Posted By Kovacjr on 27 Jan 2013 09:06 AM 
Pete, if you check the meaning of the word I had used it correctly. 

Quoted from an online dictonary 
Prototype - noun - the original or model on which something is based or formed. 


Jason,I must respectfully beg to differ. As your definition says - the 'prototype' is the original - and what you have there is a pilot model of the original loco. It isn't the original.

But hey, it's beautiful, and probably runs a lot better tahn my FWRR Ruby, so you are forgiven. I might even buy one!


----------



## scottemcdonald (Jan 11, 2008)

Fairymead in action at the 2013 Cabin Fever Model Engineering Expo. 



Scott


----------



## Kovacjr (Jan 2, 2008)

Thanks Scott, great video with some good looking 78ths rolling stock thanks to Dawn. Don't know where the little Colorado boxcar string came from..... How is that for a size comparison!


----------



## Phippsburg Eric (Jan 10, 2008)

Good video Scott! You had a bigger train than we got together at york last month. Just my 3 little 4 wheel cars. 

here is a video of that run...


----------



## Garratt (Sep 15, 2012)

That green color looks awful drab. Is that the digital imaging/lights or the actual color? When I take model pictures with lights, the greens never come out as green as they should even though the lights are neutral. 
I thought it should be more of an olive green. Fairymead Color Scheme

The current color scheme with the brighter green and wooden cab looks a lot more fun, and it has red wheels! 
Fairymead Photo 
Lake Macquarie Light Rail - Australia 

Anyway, I'm in. I have one ordered. 
Andrew


----------



## HampshireCountyNarrowGage (Apr 4, 2012)

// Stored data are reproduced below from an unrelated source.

-- ==== Sys2Proof/Tests/Slice0.lean ====
section
/-! SUPPORT. Tests: ill-formed commands are refused, single steps give what the spec's rules give by hand, and every statement with hypotheses has a
state and operands that meet them. -/

namespace Sys2Proof.Tests

open Sys2Proof.Machine

set_option Elab.async false

/-! ### Small states -/

/-- The state a command leaves; the reset state where it stops. -/
def after (i : Instr) (s : State) : State :=
  match exec i s with
  | .next t => t
  | _ => State.reset

/-- Reset, in another device state. -/
def inState (d : DevState) : State := { State.reset with dev := { State.reset.dev with state := d } }

/-- A job runs. -/
def running : State := { inState .running with sch := { State.reset.sch with job := true } }

/-- A job runs and core `c` is `k`. -/
def withCore (c : Nat) (k : Core) : State := { running with cores := [(c, k)] }

/-- A descriptor from its opcode, engine, `NEXT`, `PARAM` and operands (number, region, offset, extent), by Table 3-1. -/
def dsc (op eng next param : Nat) (ops : List (Nat × Nat × Nat × Nat)) : Nat :=
  op * 2 ^ 56 + eng * 2 ^ 52 + next + param * 2 ^ 448 +
    sumN (ops.map fun o => (o.2.1 * 2 ^ 56 + o.2.2.1 * 2 ^ 22 + o.2.2.2) * 2 ^ (if o.1 = 3 then 192 else 256 + 64 * o.1))

/-- A region-table entry from its type, size and base, readable and writable, by Table 3-4. -/
def rgn (typ size base : Nat) : Nat := typ * 2 ^ 124 + 3 * 2 ^ 122 + size * 2 ^ 64 + base * 2 ^ 30

/-- A bank with one descriptor at place 0 and region entries from 0 on. -/
def bankOf (d : Nat) (rs : List Nat) : Mem :=
  (List.range rs.length).foldl (fun m i => mwrite m (131072 + 16 * i) (leBytes 16 (rs.getD i 0))) (mwrite [] 0 (leBytes 64 d))

/-- Core `c` presents descriptor `d`; region 0 is its own scratchpad. -/
def presents (c d : Nat) : State := withCore c { ring := true, bankA := bankOf d [rgn 1 4096 0] }

/-- An operation of descriptor `d` on engine `e` with its scalars and `vl`. -/
def opr (e d : Nat) (rs : List (BitVec 32)) (vl : Nat) : RunOp := { eng := e, item := { desc := BitVec.ofNat 512 d }, sregs := rs, vl := vl }

/-- Core `c`, as `k`, has started an operation; regions 0 to 4 are its scratchpad, bed bytes, input queue 0, output
queue 0 and its receive windows. -/
def started (c : Nat) (k : Core) (r : RunOp) : State :=
  withCore c { k with ring := true, bankA := bankOf 0 [rgn 1 4096 0, rgn 4 4096 0, rgn 7 4 0, rgn 8 4 0, rgn 6 4096 0], run := [r] }

/-! ### Ways to show the statements' hypotheses -/

theorem performs {s : State} {c e o : Nat} {r : RunOp} (h : opOf s c e o = some r ∧ sRun s = true) : Performs s c e o r := h

theorem executes {s : State} {c o : Nat} (h : seqReady s c = true ∧ dOpcode (seqDesc s c) = o ∧ seqDecide s c (seqDesc s c) = .run ∧
    waitsMet s c (seqDesc s c) = true) : Executes s c o := h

I know I'm going to catch flack for asking this, but hear goes anyway. If they can make and fit 'full working Stevensons' valve gear to this locomotive, why can't it be fitted to an 1:20.3 locomotive? Or any other locomotive.


----------



## Garratt (Sep 15, 2012)

Posted By HampshireCountyNarrowGage on 15 Jun 2013 05:55 AM 
I know I'm going to catch flack for asking this, but hear goes anyway. If they can make and fit 'full working Stevensons' valve gear to this locomotive, why can't it be fitted to an 1:20.3 locomotive? Or any other locomotive. 
They do but at at extra expense. Stephensons valve gear has a slip eccentric connected to each end of both expansion links making four of them wizzing around between the frames. More engineered parts to it all.
You will have to imagine the animated image laid down 90 degrees for a railway engine. 

Andrew


----------



## Mike Toney (Feb 25, 2009)

I agree, at the price points of most of these models, those that can afford them are not going to complain about an extra $100-200, if its even that much, per model for proper valve gear. Even Aster fits proper valve gear to thier shays. That is the only part I dont like about the accucraft shays. The single eccentric valve gear. Even a fixed double, using the reversing valve as they do now, atleast would look better. Cheers Mike


----------



## Garratt (Sep 15, 2012)

Are you sure you got the colors right?









Andrew


----------



## FH&PB (Jan 2, 2008)

Baldwin typically used olive green for their locomotives, unless specifically ordered otherwise. The grass green in your photograph above looks more like British practice, but nothing Baldwin ever did.


----------



## Garratt (Sep 15, 2012)

Vance, I think that was just what Fairymead looked like when it was plinthed in a park and painted that way for the kids to play in.









Andrew


----------